Bedoya was confirmed by the Senate in 2022 and his term wasn't set to expire until September 25, 2026. Slaughter joined the FTC in 2018, and was confirmed for a second time in March 2024. Her term wasn't slated to expire until September 2029.

They point to a the Supreme Court's 1935 decision in a case known as Humphrey's Executor, which involved President Franklin Roosevelt's attempt to fire an FTC commissioner. The Supreme Court said in that matter that Franklin Roosevelt lacked authority to dismiss an FTC member except for the grounds set out by Congress.

The Justice Department counters that the FTC today wields greater power than it did 90 years ago, when the Supreme Court limited the president's power to fire a member of that agency.

“The FTC today exercises substantial executive power, such as the quintessential executive authority to seek injunctions and significant monetary penalties against private parties in federal court (an authority Congress conferred after 1935),” the government lawyers argue.

“The Commission’s powers have grown since the FTC’s inception,” the Justice Department adds. “For example, when the Supreme Court decided Humphrey’s Executor in 1935, the FTC did not possess its consumer-protection power at all; its enforcement authority was limited only to 'unfair methods of competition.'”
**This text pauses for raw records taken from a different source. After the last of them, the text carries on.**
/-! `wipeAddrGen` -/

@[simp] theorem wipeAddrGen_cmd (s : State) : (wipeAddrGen s).cmd = s.cmd := rfl
@[simp] theorem wipeAddrGen_busy (s : State) : (wipeAddrGen s).status.busy = s.status.busy := rfl
@[simp] theorem wipeAddrGen_done (s : State) : (wipeAddrGen s).status.done = s.status.done := rfl
@[simp] theorem wipeAddrGen_err (s : State) : (wipeAddrGen s).status.err = s.status.err := rfl
@[simp] theorem wipeAddrGen_errCode (s : State) : (wipeAddrGen s).status.errCode = s.status.errCode := rfl
@[simp] theorem wipeAddrGen_cfgv (s : State) : (wipeAddrGen s).status.cfgv = s.status.cfgv := rfl
@[simp] theorem wipeAddrGen_b2mode (s : State) : (wipeAddrGen s).status.b2mode = s.status.b2mode := rfl
@[simp] theorem wipeAddrGen_agact (s : State) : (wipeAddrGen s).status.agact = false := rfl
@[simp] theorem wipeAddrGen_agind (s : State) : (wipeAddrGen s).status.agind = false := rfl
@[simp] theorem wipeAddrGen_ie (s : State) : (wipeAddrGen s).ie = s.ie := rfl
@[simp] theorem wipeAddrGen_opa (s : State) : (wipeAddrGen s).opa = s.opa := rfl
@[simp] theorem wipeAddrGen_opb (s : State) : (wipeAddrGen s).opb = s.opb := rfl
@[simp] theorem wipeAddrGen_opc (s : State) : (wipeAddrGen s).opc = s.opc := rfl
@[simp] theorem wipeAddrGen_cfgP (s : State) : (wipeAddrGen s).cfgP = s.cfgP := rfl
@[simp] theorem wipeAddrGen_cfgM (s : State) : (wipeAddrGen s).cfgM = s.cfgM := rfl
@[simp] theorem wipeAddrGen_cfgT (s : State) : (wipeAddrGen s).cfgT = s.cfgT := rfl
@[simp] theorem wipeAddrGen_cfgY (s : State) : (wipeAddrGen s).cfgY = s.cfgY := rfl
@[simp] theorem wipeAddrGen_actP (s : State) : (wipeAddrGen s).actP = s.actP := rfl
@[simp] theorem wipeAddrGen_actT (s : State) : (wipeAddrGen s).actT = s.actT := rfl
@[simp] theorem wipeAddrGen_actY (s : State) : (wipeAddrGen s).actY = s.actY := rfl
@[simp] theorem wipeAddrGen_mprime (s : State) : (wipeAddrGen s).mprime = s.mprime := rfl
@[simp] theorem wipeAddrGen_lanelen (s : State) : (wipeAddrGen s).lanelen = s.lanelen := rfl
@[simp] theorem wipeAddrGen_seglen (s : State) : (wipeAddrGen s).seglen = s.seglen := rfl
@[simp] theorem wipeAddrGen_agPass (s : State) : (wipeAddrGen s).agPass = 0 := rfl
@[simp] theorem wipeAddrGen_agSlice (s : State) : (wipeAddrGen s).agSlice = 0 := rfl
@[simp] theorem wipeAddrGen_agLane (s : State) : (wipeAddrGen s).agLane = 0 := rfl
@[simp] theorem wipeAddrGen_agIndex (s : State) : (wipeAddrGen s).agIndex = 0 := rfl
@[simp] theorem wipeAddrGen_agCtr (s : State) : (wipeAddrGen s).agCtr = 0 := rfl
@[simp] theorem wipeAddrGen_prand (s : State) : (wipeAddrGen s).prand = 0 := rfl
@[simp] theorem wipeAddrGen_refLane (s : State) : (wipeAddrGen s).refLane = 0 := rfl
@[simp] theorem wipeAddrGen_refIndex (s : State) : (wipeAddrGen s).refIndex = 0 := rfl
@[simp] theorem wipeAddrGen_refBlk (s : State) : (wipeAddrGen s).refBlk = 0 := rfl
@[simp] theorem wipeAddrGen_curBlk (s : State) : (wipeAddrGen s).curBlk = 0 := rfl
@[simp] theorem wipeAddrGen_prevBlk (s : State) : (wipeAddrGen s).prevBlk = 0 := rfl
@[simp] theorem wipeAddrGen_msg (s : State) : (wipeAddrGen s).msg = s.msg := rfl
@[simp] theorem wipeAddrGen_digest (s : State) : (wipeAddrGen s).digest = s.digest := rfl
@[simp] theorem wipeAddrGen_dlen (s : State) : (wipeAddrGen s).dlen = s.dlen := rfl
@[simp] theorem wipeAddrGen_b2Outlen (s : State) : (wipeAddrGen s).b2Outlen = s.b2Outlen := rfl
@[simp] theorem wipeAddrGen_hpT (s : State) : (wipeAddrGen s).hpT = s.hpT := rfl
@[simp] theorem wipeAddrGen_ctx (s : State) : (wipeAddrGen s).ctx = s.ctx := rfl
@[simp] theorem wipeAddrGen_ag (s : State) : (wipeAddrGen s).ag = AddrGen.zero := rfl
@[simp] theorem wipeAddrGen_arena (s : State) : (wipeAddrGen s).arena = s.arena := rfl
@[simp] theorem wipeAddrGen_arenaBlocks (s : State) : (wipeAddrGen s).arenaBlocks = s.arenaBlocks := rfl
@[simp] theorem wipeAddrGen_turns (s : State) : (wipeAddrGen s).turns = s.turns := rfl
@[simp] theorem wipeAddrGen_readLog (s : State) : (wipeAddrGen s).readLog = s.readLog := rfl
The Justice Department also says that even if a court says Trump lacked authority to remove the commissioners, their remedy would be back pay -- not reinstatement.

Reinstatement would be “unwarranted because the president cannot be compelled to retain the services of principal officers whom he no longer believes should be entrusted with the exercise of executive power, and because this court lacks the equitable power to issue an order reinstating a principal executive officer removed by the president,” the attorneys argue.

Democratic lawmakers and 21 attorneys general have sided with Slaughter and Bedoya.

A group of law professors also recently sided with Bedoya and Slaughter, arguing that a ruling against them would signal that Trump could also fire members of other independent agencies -- including the Federal Reserve Board.

AliKhan plans to hold a hearing in the case on May 20.